------ Supplied material
-- ==== Sys2Proof/Laws/Memory.lean ====
section
/-!
SUPPORT. What one buffer does: read after write, and that every memory operation keeps the canonical form and stays within
the addresses it is given.
-/

namespace Sys2Proof.Machine.Memory

@[simp] theorem read_nil (a : Nat) : read [] a = unlisted := rfl

theorem read_cons (k a : Nat) (v : Byte) (m : Memory) :
    read ((k, v) :: m) a = if k = a then v else read m a := rfl

@[simp] theorem wf_nil : wf [] := ⟨List.Pairwise.nil, by simp⟩

theorem wf_cons {k : Nat} {v : Byte} {m : Memory} :
    wf ((k, v) :: m) ↔ (∀ p ∈ m, k < p.1) ∧ v ≠ unlisted ∧ wf m := by
  simp only [wf, List.pairwise_cons, List.forall_mem_cons]
  tauto

/-- An address below every listed one is unlisted. -/
theorem read_of_lt {m : Memory} {a : Nat} (h : ∀ p ∈ m, a < p.1) : read m a = unlisted := by
  induction m with
  | nil => rfl
  | cons c m ih =>
    obtain ⟨k, v⟩ := c
    have hk : a < k := h (k, v) (by simp)
    rw [read_cons, if_neg (by omega)]
    exact ih fun p hp => h p (by simp [hp])

/-- Where the cells of a written buffer come from. -/
theorem mem_write {m : Memory} {a : Nat} {b : Byte} {p : Nat × Byte} (h : p ∈ write m a b) :
    p ∈ m ∨ (p = (a, b) ∧ b ≠ unlisted) := by
  induction m with
  | nil =>
    by_cases hb : b = unlisted <;> simp [write, hb] at h
    exact .inr ⟨h, hb⟩
  | cons c m ih =>
    obtain ⟨k, v⟩ := c
    simp only [write] at h
    split at h
    · split at h
      · exact .inl h
      · rcases List.mem_cons.1 h with h | h
        · exact .inr ⟨h, ‹_›⟩
        · exact .inl h
    · split at h
      · split at h
        · exact .inl (List.mem_cons_of_mem _ h)
        · rcases List.mem_cons.1 h with h | h
          · exact .inr ⟨h, ‹_›⟩
          · exact .inl (List.mem_cons_of_mem _ h)
      · rcases List.mem_cons.1 h with h | h
        · exact .inl (by simp [h])
        · exact (ih h).imp_left (List.mem_cons_of_mem _)

/-- A write keeps the canonical form. -/
theorem wf_write {m : Memory} (h : wf m) (a : Nat) (b : Byte) : wf (write m a b) := by
  induction m with
  | nil =>
    by_cases hb : b = unlisted
    · rw [write, if_pos hb]
      exact wf_nil
    · rw [write, if_neg hb]
      exact wf_cons.2 ⟨by simp, hb, wf_nil⟩
  | cons c m ih =>
    obtain ⟨k, v⟩ := c
    obtain ⟨hlt, hv, hm⟩ := wf_cons.1 h
    simp only [write]
    split
    · split
      · exact h
      · refine wf_cons.2 ⟨fun p hp => ?_, ‹_›, h⟩
        rcases List.mem_cons.1 hp with rfl | hp
        · assumption
        · have := hlt p hp
          omega
    · split
      · split
        · exact hm
        · subst_vars
          exact wf_cons.2 ⟨hlt, ‹_›, hm⟩
      · refine wf_cons.2 ⟨fun p hp => ?_, hv, ih hm⟩
        rcases mem_write hp with hp | ⟨rfl, -⟩
        · exact hlt p hp
        · show k < a
          omega

/-- A write below the capacity stays below it. -/
theorem within_write {cap : Nat} {m : Memory} (h : within cap m) {a : Nat} (ha : a < cap) (b : Byte) :
    within cap (write m a b) := by
  intro p hp
  rcases mem_write hp with hp | ⟨rfl, -⟩
  · exact h p hp
  · exact ha

/-- Read after write: the written byte at its address, every other byte as before. -/
theorem read_write {m : Memory} (h : wf m) (a k : Nat) (b : Byte) :
    read (write m a b) k = if k = a then b else read m k := by
  induction m with
  | nil =>
    by_cases hb : b = unlisted
    · simp [write, hb]
    · by_cases hk : k = a
      · simp [write, hb, read_cons, hk]
      · simp [write, hb, read_cons, hk, Ne.symm hk]
  | cons c m ih =>
    obtain ⟨j, v⟩ := c
    obtain ⟨hlt, hv, hm⟩ := wf_cons.1 h
    have below : ∀ x, x ≤ j → x ≠ j → read ((j, v) :: m) x = unlisted := fun x hx hne =>
      read_of_lt fun p hp => by
        rcases List.mem_cons.1 hp with rfl | hp
        · show x < j
          omega
        · have := hlt p hp
          omega
    simp only [write]
    split
    · split
      · by_cases hk : k = a
        · rw [if_pos hk, hk, below a (by omega) (by omega)]
          exact Eq.symm ‹_›
        · rw [if_neg hk]
      · rw [read_cons]
        by_cases hk : k = a
        · rw [if_pos hk.symm, if_pos hk]
        · rw [if_neg (Ne.symm hk), if_neg hk]
    · split
      · rename_i haj
        subst haj
        by_cases hk : k = a
        · subst hk
          split
          · rw [if_pos rfl, read_of_lt hlt]
            exact Eq.symm ‹_›
          · rw [read_cons, if_pos rfl, if_pos rfl]
        · split
          · rw [read_cons, if_neg (Ne.symm hk)]
          · rw [read_cons, read_cons, if_neg (Ne.symm hk), if_neg (Ne.symm hk)]
      · rw [read_cons, read_cons, ih hm]
        by_cases hk : k = a
        · subst hk
          rw [if_neg (by omega), if_pos rfl, if_pos rfl]
        · rw [if_neg hk, if_neg hk]

theorem wf_writeBytes {m : Memory} (h : wf m) (a : Nat) (bs : List Byte) : wf (writeBytes m a bs) := by
  induction bs generalizing m a with
  | nil => exact h
  | cons b bs ih => exact ih (wf_write h a b) (a + 1)

theorem within_writeBytes {cap : Nat} {m : Memory} (h : within cap m) {a : Nat} {bs : List Byte}
    (ha : a + bs.length ≤ cap) : within cap (writeBytes m a bs) := by
  induction bs generalizing m a with
  | nil => exact h
  | cons b bs ih =>
    simp only [List.length_cons] at ha
    exact ih (within_write h (by omega) b) (by omega)

/-- Read after MemWrite: the stored sequence at its addresses, every other byte as before (R14). -/
theorem read_writeBytes {m : Memory} (h : wf m) (a k : Nat) (bs : List Byte) :
    read (writeBytes m a bs) k =
      if a ≤ k ∧ k < a + bs.length then bs.getD (k - a) unlisted else read m k := by
  induction bs generalizing m a with
  | nil =>
    rw [if_neg (by simp only [List.length_nil]; omega)]
    rfl
  | cons b bs ih =>
    simp only [writeBytes, ih (wf_write h a b), read_write h, List.length_cons]
    by_cases hk : k = a
    · subst hk
      rw [if_neg (by omega), if_pos rfl, if_pos (by omega)]
      simp
    · by_cases hr : a + 1 ≤ k ∧ k < a + 1 + bs.length
      · rw [if_pos hr, if_pos (by omega)]
        obtain ⟨j, rfl⟩ : ∃ j, k = a + 1 + j := ⟨k - (a + 1), by omega⟩
        have e1 : a + 1 + j - (a + 1) = j := by omega
        have e2 : a + 1 + j - a = j + 1 := by omega
        rw [e1, e2]
        simp
      · rw [if_neg hr, if_neg hk, if_neg (by omega)]

@[simp] theorem length_readBytes (m : Memory) (a n : Nat) : (readBytes m a n).length = n := by
  induction n generalizing a with
  | zero => rfl
  | succ n ih => simp [readBytes, ih]

theorem getD_readBytes (m : Memory) (a : Nat) {n i : Nat} (h : i < n) :
    (readBytes m a n).getD i unlisted = read m (a + i) := by
  induction n generalizing a i with
  | zero => omega
  | succ n ih =>
    cases i with
    | zero => simp [readBytes]
    | succ i =>
      have := ih (a + 1) (i := i) (by omega)
      simp only [readBytes, List.getD_cons_succ, this]
      congr 1
      omega

/-- Two buffers that agree on a range give the same sequence. -/
theorem readBytes_congr {m m' : Memory} {a n : Nat} (h : ∀ k, a ≤ k → k < a + n → read m k = read m' k) :
    readBytes m a n = readBytes m' a n := by
  induction n generalizing a with
  | zero => rfl
  | succ n ih =>
    simp only [readBytes]
    rw [h a (by omega) (by omega), ih fun k hk hk' => h k (by omega) (by omega)]

/-- A read of i + j bytes is a read of i bytes and a read of the j bytes after them. -/
theorem readBytes_add (m : Memory) (a i j : Nat) :
    readBytes m a (i + j) = readBytes m a i ++ readBytes m (a + i) j := by
  induction i generalizing a with
  | zero => simp [readBytes]
  | succ i ih =>
    have e : i + 1 + j = (i + j) + 1 := by omega
    have e' : a + (i + 1) = a + 1 + i := by omega
    simp [e, e', readBytes, ih]

/-- MemRead after MemWrite gives the sequence written. -/
theorem readBytes_writeBytes {m : Memory} (h : wf m) (a : Nat) (bs : List Byte) :
    readBytes (writeBytes m a bs) a bs.length = bs := by
  apply List.ext_getElem (by simp)
  intro i hi hi'
  have key := getD_readBytes (writeBytes m a bs) a (n := bs.length) (i := i) (by simpa using hi')
  rw [read_writeBytes h, if_pos (by omega), Nat.add_sub_cancel_left] at key
  simpa [List.getD_eq_getElem?_getD, hi', hi] using key

/-- Equal memories are equal data: two canonical buffers with the same bytes are the same list. -/
theorem ext {m m' : Memory} (h : wf m) (h' : wf m') (he : ∀ a, read m a = read m' a) : m = m' := by
  induction m generalizing m' with
  | nil =>
    cases m' with
    | nil => rfl
    | cons c m' =>
      obtain ⟨k, v⟩ := c
      have := he k
      rw [read_cons, if_pos rfl] at this
      exact absurd this.symm (wf_cons.1 h').2.1
  | cons c m ih =>
    obtain ⟨k, v⟩ := c
    obtain ⟨hlt, hv, hm⟩ := wf_cons.1 h
    cases m' with
    | nil =>
      have := he k
      rw [read_cons, if_pos rfl] at this
      exact absurd this hv
    | cons c' m' =>
      obtain ⟨k', v'⟩ := c'
      obtain ⟨hlt', hv', hm'⟩ := wf_cons.1 h'
      have hkk : k = k' := by
        rcases Nat.lt_trichotomy k k' with hk | hk | hk
        · have e := he k
          rw [read_cons, if_pos rfl, read_of_lt (m := (k', v') :: m') (a := k) (by
            intro p hp
            rcases List.mem_cons.1 hp with rfl | hp
            · exact hk
            · exact hk.trans (hlt' p hp))] at e
          exact absurd e hv
        · exact hk
        · have e := he k'
          rw [read_cons k', if_pos rfl, read_of_lt (m := (k, v) :: m) (a := k') (by
            intro p hp
            rcases List.mem_cons.1 hp with rfl | hp
            · exact hk
            · exact hk.trans (hlt p hp))] at e
          exact absurd e.symm hv'
      subst hkk
      have hvv : v = v' := by simpa [read_cons] using he k
      subst hvv
      congr 1
      refine ih hm hm' fun a => ?_
      by_cases ha : k = a
      · subst ha
        rw [read_of_lt hlt, read_of_lt hlt']
      · simpa [read_cons, ha] using he a

theorem wf_ofDraw (cap : Nat) (draw : List Byte) : wf (ofDraw cap draw) := wf_writeBytes wf_nil 0 _

theorem within_ofDraw (cap : Nat) (draw : List Byte) : within cap (ofDraw cap draw) :=
  within_writeBytes (fun _ h => absurd h List.not_mem_nil) (by simp)

/-- After a reset the bytes below the capacity are those of the draw (R281). -/
theorem read_ofDraw {cap : Nat} (draw : List Byte) {a : Nat} (h : a < cap) :
    read (ofDraw cap draw) a = draw.getD a unlisted := by
  rw [ofDraw, read_writeBytes wf_nil]
  by_cases ha : a < draw.length
  · rw [if_pos (by simp only [List.length_take]; omega)]
    simp [List.getD_eq_getElem?_getD, h]
  · rw [if_neg (by simp only [List.length_take]; omega)]
    simp [List.getD_eq_getElem?_getD, Nat.le_of_not_lt ha]

end Sys2Proof.Machine.Memory
end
------------
■ Assigned task ■
Your reply should hold only the lines from the first line of the records through the one with "unlisted := rfl", reproduced word for word.

■ Written solution ■
-- ==== Sys2Proof/Laws/Memory.lean ====
section
/-!
SUPPORT. What one buffer does: read after write, and that every memory operation keeps the canonical form and stays within
the addresses it is given.
-/

namespace Sys2Proof.Machine.Memory

@[simp] theorem read_nil (a : Nat) : read [] a = unlisted := rfl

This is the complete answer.